Something in her life didn’t make sense. The puma had stood in the road like a loud warning – wild, improbable, alive. People had stopped and stared. They had felt something pierce the ordinary fabric of their day.
She had felt the same dull weight she carried everywhere. A film between her and the world.
But here, in this tiled, wallpapered, painted room, she felt everything. The wrongness of the new light fixture. The way the bathmat no longer matched the towels. The quiet assumption that change was good simply because it was change.
Small things, she realised, only become unbearable when they are symptoms.
It wasn’t the towel ring. It was the fact that James hadn’t asked.

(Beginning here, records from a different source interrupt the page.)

theorem clusterBufferParity_spec {s : State} {op : Nat} {e : DieIx} {o : Op} {j : Job} (hop : anyOp s op = some (e, o)) (hj : jobOf s o.job = some j)
    (d : DieIx) (k : Fin 8) (row : Nat) : ∃ u, exec (.clusterBufferParity d k row op) s = .next (settleDies (ownedDies s j.part) u) ∧
      (LoggedFirst 0x0301 (evJob j { die := e, queue := o.queue, off := o.off } o.unit row false) s u ∧ JobQuenched j s u ∧
        Frame (.bist :: jobQuenchAreas) s u) ∧ (d.val, 2, row) ∈ u.bist.results := by
  obtain ⟨⟨b, hb⟩, hlisted⟩ := listFailure_spec d 2 row s
  have hdie : ∀ x, ∃ c, dieOf (count d 8 1 (listFailure d 2 row s)) x = { dieOf s x with counters := c } := by
    intro x
    rw [hb]
    by_cases hx : x = d
    · subst hx; exact ⟨_, dieOf_count_self x 8 1 _⟩
    · exact ⟨_, dieOf_updDie_ne _ _ hx⟩
  have hmarks : Marks [.bist, .dies, .counters] s (count d 8 1 (listFailure d 2 row s)) := by
    refine .of_dies (((listFailure_holdsOut d 2 row s).frame.then (count_frame d 8 1 _)).mono (by decide)) (fun x => ?_) (fun x => ?_) (fun x => ?_) fun x => ?_ <;>
    · obtain ⟨c, hc⟩ := hdie x
      rw [hc]
  obtain ⟨u, hu, hafter, hwork⟩ := parityFail_marked (mark := fun s => count d 8 1 (listFailure d 2 row s)) hop hj 0x0301 row hmarks (by decide)
  refine ⟨u, congrArg ok hu, hafter, ?_⟩
  rw [hwork.results]
  exact hlisted

theorem storeParity_spec {s : State} {op : Nat} {e : DieIx} {o : Op} {j : Job} (hop : anyOp s op = some (e, o)) (hj : jobOf s o.job = some j)
    (d : DieIx) (row : Nat) : ∃ u, exec (.storeParity d op row) s = .next (settleDies (ownedDies s j.part) u) ∧
      (LoggedFirst 0x0302 (evJob j { die := e, queue := o.queue, off := o.off } o.unit row false) s u ∧ JobQuenched j s u ∧
        Frame (.bist :: jobQuenchAreas) s u) ∧ row ∈ (dieOf u d).heldOutStore ∧ (d.val, 4, row) ∈ u.bist.results := by
  obtain ⟨-, hrow, hlisted⟩ := holdOutStack_spec d row s
  obtain ⟨u, hu, hafter, hwork⟩ := parityFail_marked hop hj 0x0302 row (holdOutStack_marks d row s) (by decide)
  exact ⟨u, congrArg ok hu, hafter, (hwork.dies d).heldOutStore ▸ hrow, hwork.results ▸ hlisted⟩

/-- A register-like location is poisoned, and stays so while its job is quenched. -/
theorem registerParity_spec {s : State} {op : Nat} {e : DieIx} {o : Op} {j : Job} (hop : anyOp s op = some (e, o)) (hj : jobOf s o.job = some j)
    (d : DieIx) (l : RegLoc) : ∃ u, exec (.registerParity d l op) s = .next (settleDies (ownedDies s j.part) u) ∧
      (LoggedFirst 0x0301 (evJob j { die := e, queue := o.queue, off := o.off } o.unit 0 false) s u ∧ JobQuenched j s u ∧
        Frame (.bist :: jobQuenchAreas) s u) ∧ DieWork 0x0301 (dieOf (poisonReg d l s) d) (dieOf u d) := by
  obtain ⟨u, hu, hafter, hwork⟩ := parityFail_marked (mark := poisonReg d l) hop hj 0x0301 0 (poisonDest_marks 0 0x0301 _ s) (by decide)
  exact ⟨u, congrArg ok hu, hafter, hwork.dies d⟩

/-! ### Parity in a key row (R102, R103) -/

theorem ksOf_updKs_self (p : PartIx) (k : Nat) (f : KeySet → KeySet) (s : State) : ksOf (updKs p k f s) p k = f (ksOf s p k) := by
  simp [ksOf, updKs, tblGetD_tblSet]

It was the way he said ‘we’ when he meant himself. It was how she had stopped braking for wonder but could not stop flinching at a shifted soap dish.
One evening Amelia stood in the doorway while James was building a new bathroom cabinet. Once again in a style that seemed out of place.
‘Do you like it?’ he asked, softer this time.
She looked past him, at the immaculate lines, the careful improvements, the room becoming something sleek and unfamiliar.
‘I don’t know,’ she said. And this time it was not about the bathroom.
Outside, somewhere beyond their apartment building, the road to her work and the brush, the puma moved through the dark, indifferent to grout lines and chrome finishes.
She wondered, briefly, what it must feel like to be so entirely at home in your own skin that you could cross a road full of astonished people and not once question where you belonged.